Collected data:
-=-=-
-- ==== Sys2Proof/Machine/HostAccess.lean ====
section
/-! DEFINITION. What the host does to the block: writes and reads of registers and buffers (41_control.md R145 to R148,
10_state.md R25, 20_memory.md R60 to R66). -/

namespace Sys2Proof.Machine

/-- The command a write of CMD executes, by its opcode (10_state.md R26, 30_encoding.md R81, R82). -/
def runOpcode (op : Byte) (s : State) : Result :=
  match Command.ofOpcode? op with
  | some .nop => execNop s
  | some .fcSend => execFcSend s
  | some .fcRxPop => execFcRxPop s
  | some .fcRxRestart => execFcRxRestart s
  | some .portGrantTe => execPortGrantTe s
  | some .portReturnFc => execPortReturnFc s
  | some .teStart => execTeStart s
  | some .teCancel => execTeCancel s
  | some .blockVerify => execBlockVerify s
  | none => illegalOpcode s

/-- REG_WR (41_control.md R145); an access that is no aligned word of the map does not exist (20_memory.md R64). -/
def execRegWr (off : Byte) (v : Word) (s : State) : Result :=
  match regAt? off with
  | none => .refused (.regAccess off)
  | some .cmd => runOpcode (v.setWidth 8) s
  | some r => .next (writeReg r v s)

/-- REG_RD (10_state.md R25, 20_memory.md R66): no side effect on the block, the value goes to the host (log 6). -/
def execRegRd (off : Byte) (s : State) : Result :=
  match regAt? off with
  | none => .refused (.regAccess off)
  | some r => .next (answer (readReg s r) s)

/-- Is a host write of this buffer ignored: RXBUF always, IMAGE during a session (41_control.md R145, 20_memory.md R65). -/
def writeIgnored (space : Space) (s : State) : Bool :=
  match space with
  | .rxbuf => true
  | .image => s.teState.active
  | .txbuf | .vbuf => false

/-- BUF_WR (41_control.md R145); an address beyond the space does not exist (20_memory.md R60). -/
def execBufWr (space : Space) (a : Word) (b : Byte) (s : State) : Result :=
  if spaceSize s.params space ≤ a.toNat then .refused (.noSuchAddress space a.toNat)
  else if writeIgnored space s then .next s
  else .next (s.withBuffer space (Memory.write (s.buffer space) a.toNat b))

/-- BUF_RD (20_memory.md R62): a byte with no value gives a fresh unspecified byte, the free value of log 7. -/
def execBufRd (space : Space) (a : Word) (s : State) : Result :=
  if spaceSize s.params space ≤ a.toNat then .refused (.noSuchAddress space a.toNat)
  else
    match Memory.read (s.buffer space) a.toNat with
    | some b => .next (answer (b.setWidth 32) s)
    | none => .next (answer ((Config.freeByte s.draws).setWidth 32) { s with draws := s.draws + 1 })

end Sys2Proof.Machine
end

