-- ==== Sys2Proof/Machine/Step.lean ====
section
/-! DEFINITION. One step: the next pending step of the host or the environment (00_scope.md R6, 20_memory.md R67). With none
pending the block stays as it is: it has no autonomous steps (00_scope.md R6, 70_reset_and_hazards.md R261). -/

namespace Sys2Proof.Machine

def step (s : State) : Host.Outcome State Fault Refusal :=
  match fetch s with
  | .idle => .next s
  | .instr i t => exec i t
  | .undecodable e => .refused (.undecodable e)

/-- The state in which the next step runs the instruction of a word of spec/opcode_table.json (log 1). -/
def State.withFetchWord (s : State) (nbits w : Nat) : State := s.place (tableInstrPacket s.params nbits w)

end Sys2Proof.Machine
end

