/-- 40_frame_codec.md R124: FC_RX_RESTART empties the window and changes nothing else but the result. -/
def Obligations.FcRxRestartEmptiesWindow : Prop :=
  ∀ s : State, exec .fcRxRestart s = .next { s with rxwin := [], result := .ok }

/-- 43_transfer_engine.md R185 (and R181 for N): TE_START, its errors in their order and its effect. -/
def Obligations.TeStartBeginsSession : Prop :=
  ∀ s : State,
    (s.teState = .awaitHandshake ∨ s.teState = .sending → exec .teStart s = .next { s with result := .sessionBusy }) ∧
      (s.teState ≠ .awaitHandshake → s.teState ≠ .sending →
        (s.owner = .fc → exec .teStart s = .next { s with result := .notOwner }) ∧
          (s.owner = .te → s.linkUp = false → exec .teStart s = .next { s with result := .portError }) ∧
          (s.owner = .te → s.linkUp = true → s.params.imageMax.toNat < s.imgLen.toNat →
            exec .teStart s = .next { s with result := .lengthError }) ∧
          (s.owner = .te → s.linkUp = true → s.imgLen.toNat ≤ s.params.imageMax.toNat →
            ∃ n : Word,
              exec .teStart s =
                  .next
                    { s with
                      teState := .awaitHandshake, totalBlocks := n, curIndex := 0, progress := 0
                      retriesLeft := s.retryLimit, tePhase := .data
                      teErr := { kind := .none, phase := .none, block := 0, retries := 0 }, result := .ok } ∧
                s.imgLen.toNat ≤ 128 * n.toNat ∧ 128 * n.toNat < s.imgLen.toNat + 128))

/-- 43_transfer_engine.md R194, R197, 30_encoding.md R90: TE_CANCEL sends CAN CAN, records the error and ends CANCELLED; with
no session it sends nothing. -/
def Obligations.TeCancelSendsCanCan : Prop :=
  ∀ s : State,
    (s.teState ≠ .awaitHandshake → s.teState ≠ .sending → exec .teCancel s = .next { s with result := .noSession }) ∧
      (s.teState = .awaitHandshake ∨ s.teState = .sending →
        exec .teCancel s =
          .next
            { s with
              txlog := s.txlog ++ [0x18, 0x18]
              teErr :=
                { kind := .transferCancelled
                  phase :=
                    if s.teState = .awaitHandshake then .handshake else if s.tePhase = .data then .data else .eot
                  block := s.curIndex.extractLsb' 0 8
                  retries := s.retryLimit - s.retriesLeft }
              teState := .cancelled
              irq := { s.irq with teDone := true }
              result := .ok })

/-- 42_crc16_verifier.md R163: BLOCK_VERIFY over the 133 bytes of VBUF, and its model fault. -/
def Obligations.BlockVerifyChecksVbuf : Prop :=
  ∀ s : State,
    (∀ k : Nat, firstMissing s.vbuf 0 133 k → exec .blockVerify s = .fault (.uninitByte .vbuf k)) ∧
      ∀ (soh blk nblk hi lo : Byte) (payload : List Byte), payload.length = 128 →
        holdsAt s.vbuf 0 ([soh, blk, nblk] ++ payload ++ [hi, lo]) →
          ∃ v : Verify,
            exec .blockVerify s = .next { s with verify := v, result := .ok } ∧
              (v.sohOk = true ↔ soh.toNat = 0x01) ∧
              (v.compOk = true ↔ nblk.toNat = 255 - blk.toNat) ∧
              (v.crcOk = true ↔ (crc16 payload).toNat = hi.toNat * 256 + lo.toNat) ∧
              v.valid = (v.sohOk && v.compOk && v.crcOk) ∧
              v.crcCalc = crc16 payload

/-- 60_exceptions.md R231: a command that gives a code other than OK changes nothing but CMD_RESULT. -/
def Obligations.FailedCommandChangesResultOnly : Prop :=
  ∀ (c : Command) (s t : State), exec c.toInstr s = .next t → t.result ≠ .ok → t = { s with result := t.result }

/-! ### The CRC -/

/-- 42_crc16_verifier.md R164: flipping any one bit of a 128-byte payload changes its CRC, and BLOCK_VERIFY then reports
CRC_OK = 0 for the block whose CRC bytes are those of the payload sent. -/
def Obligations.SingleBitFlipDetected : Prop :=
  ∀ (payload : List Byte) (j k : Nat) (hj : j < payload.length), payload.length = 128 → k < 8 →
    crc16 (payload.set j (payload[j] ^^^ (1#8 <<< k))) ≠ crc16 payload ∧
      ∀ (s : State) (soh blk nblk : Byte),
        holdsAt s.vbuf 0
            ([soh, blk, nblk] ++ payload.set j (payload[j] ^^^ (1#8 <<< k)) ++
              [(crc16 payload).extractLsb' 8 8, (crc16 payload).extractLsb' 0 8]) →
          ∃ t : State, exec .blockVerify s = .next t ∧ t.verify.crcOk = false

/-! ### The decoder -/

/-- 40_frame_codec.md R114, with R116 to R119: `scan` obeys each exit and each pass of the spec's loop. -/
def Obligations.ScanFollowsTheLoop : Prop :=
  ∀ p : Params,
    (∀ win : List Byte, p.startMarker ∉ win → scan p win = { window := [], frames := [], errs := 0 }) ∧
      (∀ garbage win : List Byte, p.startMarker ∉ garbage → scan p (garbage ++ win) = scan p win) ∧
      (∀ win : List Byte, win.head? = some p.startMarker → win.length < 6 →
        scan p win = { window := win, frames := [], errs := 0 }) ∧
      (∀ (id t0 t1 l0 l1 : Byte) (tail : List Byte),
        let win := [p.startMarker, id, t0, t1, l0, l1] ++ tail
        let len := field16 p.fieldOrder l0 l1
        (p.maxRxPayload.toNat < len.toNat →
            scan p win = { scan p (win.drop 1) with errs := (scan p (win.drop 1)).errs + 1 }) ∧
          (len.toNat ≤ p.maxRxPayload.toNat → win.length < 7 + len.toNat →
            scan p win = { window := win, frames := [], errs := 0 }) ∧
          (∀ (payload : List Byte) (c : Byte) (after : List Byte), len.toNat ≤ p.maxRxPayload.toNat →
            payload.length = len.toNat → tail = payload ++ [c] ++ after →
              (checksumOf p.checksum ([p.startMarker, id, t0, t1, l0, l1] ++ payload) = c →
                  scan p win =
                    { scan p after with
                      frames :=
                        { id := id, type := field16 p.fieldOrder t0 t1, payload := payload, checksum := c } ::
                          (scan p after).frames }) ∧
                (checksumOf p.checksum ([p.startMarker, id, t0, t1, l0, l1] ++ payload) ≠ c →
                  scan p win = { scan p (win.drop 1) with errs := (scan p (win.drop 1)).errs + 1 })))

/-- 40_frame_codec.md R114 "the frames found are a function of the bytes received alone": scanning in pieces, each on the window
the one before left, finds what one scan of all the bytes finds. -/
def Obligations.ScanInPiecesIsScanAtOnce : Prop :=
  ∀ (p : Params) (xs ys : List Byte),
    scan p (xs ++ ys) =
      { window := (scan p ((scan p xs).window ++ ys)).window
        frames := (scan p xs).frames ++ (scan p ((scan p xs).window ++ ys)).frames
        errs := (scan p xs).errs + (scan p ((scan p xs).window ++ ys)).errs }

/-- 40_frame_codec.md R128: the window a scan leaves is empty or starts with the marker, shorter than the frame its header
declares or than a header, so it holds at most 6 + P_MAX_RX_PAYLOAD bytes. -/
def Obligations.ScanBoundsTheWindow : Prop :=
  ∀ (p : Params) (win : List Byte),
    windowOk p (scan p win).window ∧ (scan p win).window.length ≤ 6 + p.maxRxPayload.toNat

/-- 40_frame_codec.md R115, R120, R122: a byte received by FC: the window, the counted errors, and of the frames found the first
ones go to the tail of the queue as long as there is room, the others are dropped and counted. -/
def Obligations.ReceivedByteDeliversFrames : Prop :=
  ∀ (b : Byte) (s : State), s.linkUp = true → s.owner = .fc →
    let r := scan s.params (s.rxwin ++ [b])
    let room := s.params.rxqDepth.toNat - s.rxq.length
    exec (.rxByte b) s =
      .next
        { s with
          rxwin := r.window
          framingErrs := BitVec.ofNat 16 (min (s.framingErrs.toNat + r.errs) 65535)
          rxq := s.rxq ++ r.frames.take room
          rxqDrops := BitVec.ofNat 16 (min (s.rxqDrops.toNat + (r.frames.length - room)) 65535)
          irq :=
            { s.irq with
              framing := s.irq.framing || decide (0 < r.errs)
              rxqDrop := s.irq.rxqDrop || decide (room < r.frames.length) } }

/-- 30_encoding.md R93, 40_frame_codec.md R113: FRAME expands to steps of the agents and changes nothing of the block (that the
expansion is a step of the model, and that a departing frame is `send`, is its choice, log 9). Arriving, it is `rxframe`: one
RX_BYTE for each byte of the frame, in order. Departing, it is `send`, which transmits the frame while FC owns an open link. -/
def Obligations.FrameExpandsToAgentSteps : Prop :=
  ∀ (id : Byte) (type : Half) (payload : List Byte) (s : State), payload.length ≤ 65535 →
    (∃ t : State,
      exec (.frame .rx id type payload) s = .next t ∧
        t =
          { s with
            pending :=
              (encodeFrame s.params id type payload).map (fun b => { lane := .step, bytes := [0x80, b] }) ++ s.pending } ∧
        runSteps (7 + payload.length) t = afterSteps ((encodeFrame s.params id type payload).map .rxByte) s) ∧
      ∃ t : State,
        exec (.frame .tx id type payload) s = .next t ∧ t = { s with pending := t.pending } ∧
          (s.owner = .fc → s.linkUp = true →
            ∃ m : Memory,
              holdsAt m 0 payload ∧
                (∀ a : Nat, payload.length ≤ a → Memory.read m a = Memory.read s.txbuf a) ∧
                runSteps (payload.length + 4) t =
                  .next
                    { s with
                      txbuf := m, txId := id, txType := type, txLen := BitVec.ofNat 16 payload.length
                      txlog := s.txlog ++ encodeFrame s.params id type payload, result := .ok })

/-- 40_frame_codec.md R126: a frame fed byte by byte into an empty window is delivered as exactly one frame, with no framing
error and an empty window after it. With a full queue it is dropped instead (R122). -/
def Obligations.FrameRoundTripDelivery : Prop :=
  ∀ (id : Byte) (type : Half) (payload : List Byte) (s : State),
    s.linkUp = true → s.owner = .fc → s.rxwin = [] → payload.length ≤ s.params.maxRxPayload.toNat →
      (s.rxq.length < s.params.rxqDepth.toNat →
          afterSteps ((encodeFrame s.params id type payload).map .rxByte) s =
            .next
              { s with
                rxq :=
                  s.rxq ++
                    [{ id := id, type := type, payload := payload
                       checksum := checksumOf s.params.checksum (frameBody s.params id type payload) }] }) ∧
        (s.params.rxqDepth.toNat ≤ s.rxq.length →
          afterSteps ((encodeFrame s.params id type payload).map .rxByte) s =
            .next
              { s with
                rxqDrops := BitVec.ofNat 16 (min (s.rxqDrops.toNat + 1) 65535)
                irq := { s.irq with rxqDrop := true } })

/-- 40_frame_codec.md R127: a valid frame `F` at position `pre.length` of the stream is found, if no candidate that starts before
it is accepted and ends inside it or later, and none is still incomplete. -/
def Obligations.ResyncFindsTheNextFrame : Prop :=
  ∀ (p : Params) (pre : List Byte) (id : Byte) (type : Half) (payload later : List Byte),
    payload.length ≤ p.maxRxPayload.toNat →
      let stream := pre ++ encodeFrame p id type payload ++ later
      (∀ q : Nat, q < pre.length → (stream.drop q).head? = some p.startMarker →
          candidate p (stream.drop q) ≠ .incomplete ∧
            ∀ f : Frame, candidate p (stream.drop q) = .accepted f → q + (7 + f.payload.length) ≤ pre.length) →
        { id := id, type := type, payload := payload, checksum := checksumOf p.checksum (frameBody p id type payload) } ∈
          (scan p stream).frames

/-! ### The Transfer Engine -/

/-- 43_transfer_engine.md R186 (R182 to R184 for the block): a byte in AWAIT_HANDSHAKE. -/
def Obligations.HandshakeStartsSending : Prop :=
  ∀ s : State, s.linkUp = true → s.owner = .te → s.teState = .awaitHandshake →
    (∀ bs : List Byte, s.totalBlocks ≠ 0 → blockHeld s 1 bs →
        exec (.rxByte 0x43) s =
          .next
            { s with
              retriesLeft := s.retryLimit, curIndex := 1, tePhase := .data, teState := .sending
              txlog := s.txlog ++ wireBlock 1 bs }) ∧
      (s.totalBlocks = 0 →
        exec (.rxByte 0x43) s =
          .next
            { s with retriesLeft := s.retryLimit, tePhase := .eot, teState := .sending, txlog := s.txlog ++ [0x04] }) ∧
      ∀ b : Byte, b ≠ 0x43 → exec (.rxByte b) s = .next s

/-- 43_transfer_engine.md R187, R195: ACK in the DATA phase. -/
def Obligations.AckAdvancesToNextBlock : Prop :=
  ∀ s : State, s.linkUp = true → s.owner = .te → s.teState = .sending → s.tePhase = .data →
      (∀ bs : List Byte, s.curIndex.toNat < s.totalBlocks.toNat → blockHeld s (s.curIndex.toNat + 1) bs →
          exec (.rxByte 0x06) s =
            .next
              { s with
                progress := s.curIndex
                irq := { s.irq with progress := if s.progressEn = true then true else s.irq.progress }
                retriesLeft := s.retryLimit
                curIndex := s.curIndex + 1
                txlog := s.txlog ++ wireBlock (s.curIndex.toNat + 1) bs }) ∧
        (s.totalBlocks.toNat ≤ s.curIndex.toNat →
          exec (.rxByte 0x06) s =
            .next
              { s with
                progress := s.curIndex
                irq := { s.irq with progress := if s.progressEn = true then true else s.irq.progress }
                retriesLeft := s.retryLimit
                tePhase := .eot
                txlog := s.txlog ++ [0x04] })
-=-=-
■ Problem requirements: What is needed is a verbatim copy of every line in the records above from the one containing "declares or than" down to the one containing "found the first", both included, and nothing more.

■ Response to the task:
declares or than a header, so it holds at most 6 + P_MAX_RX_PAYLOAD bytes. -/
def Obligations.ScanBoundsTheWindow : Prop :=
  ∀ (p : Params) (win : List Byte),
    windowOk p (scan p win).window ∧ (scan p win).window.length ≤ 6 + p.maxRxPayload.toNat

/-- 40_frame_codec.md R115, R120, R122: a byte received by FC: the window, the counted errors, and of the frames found the first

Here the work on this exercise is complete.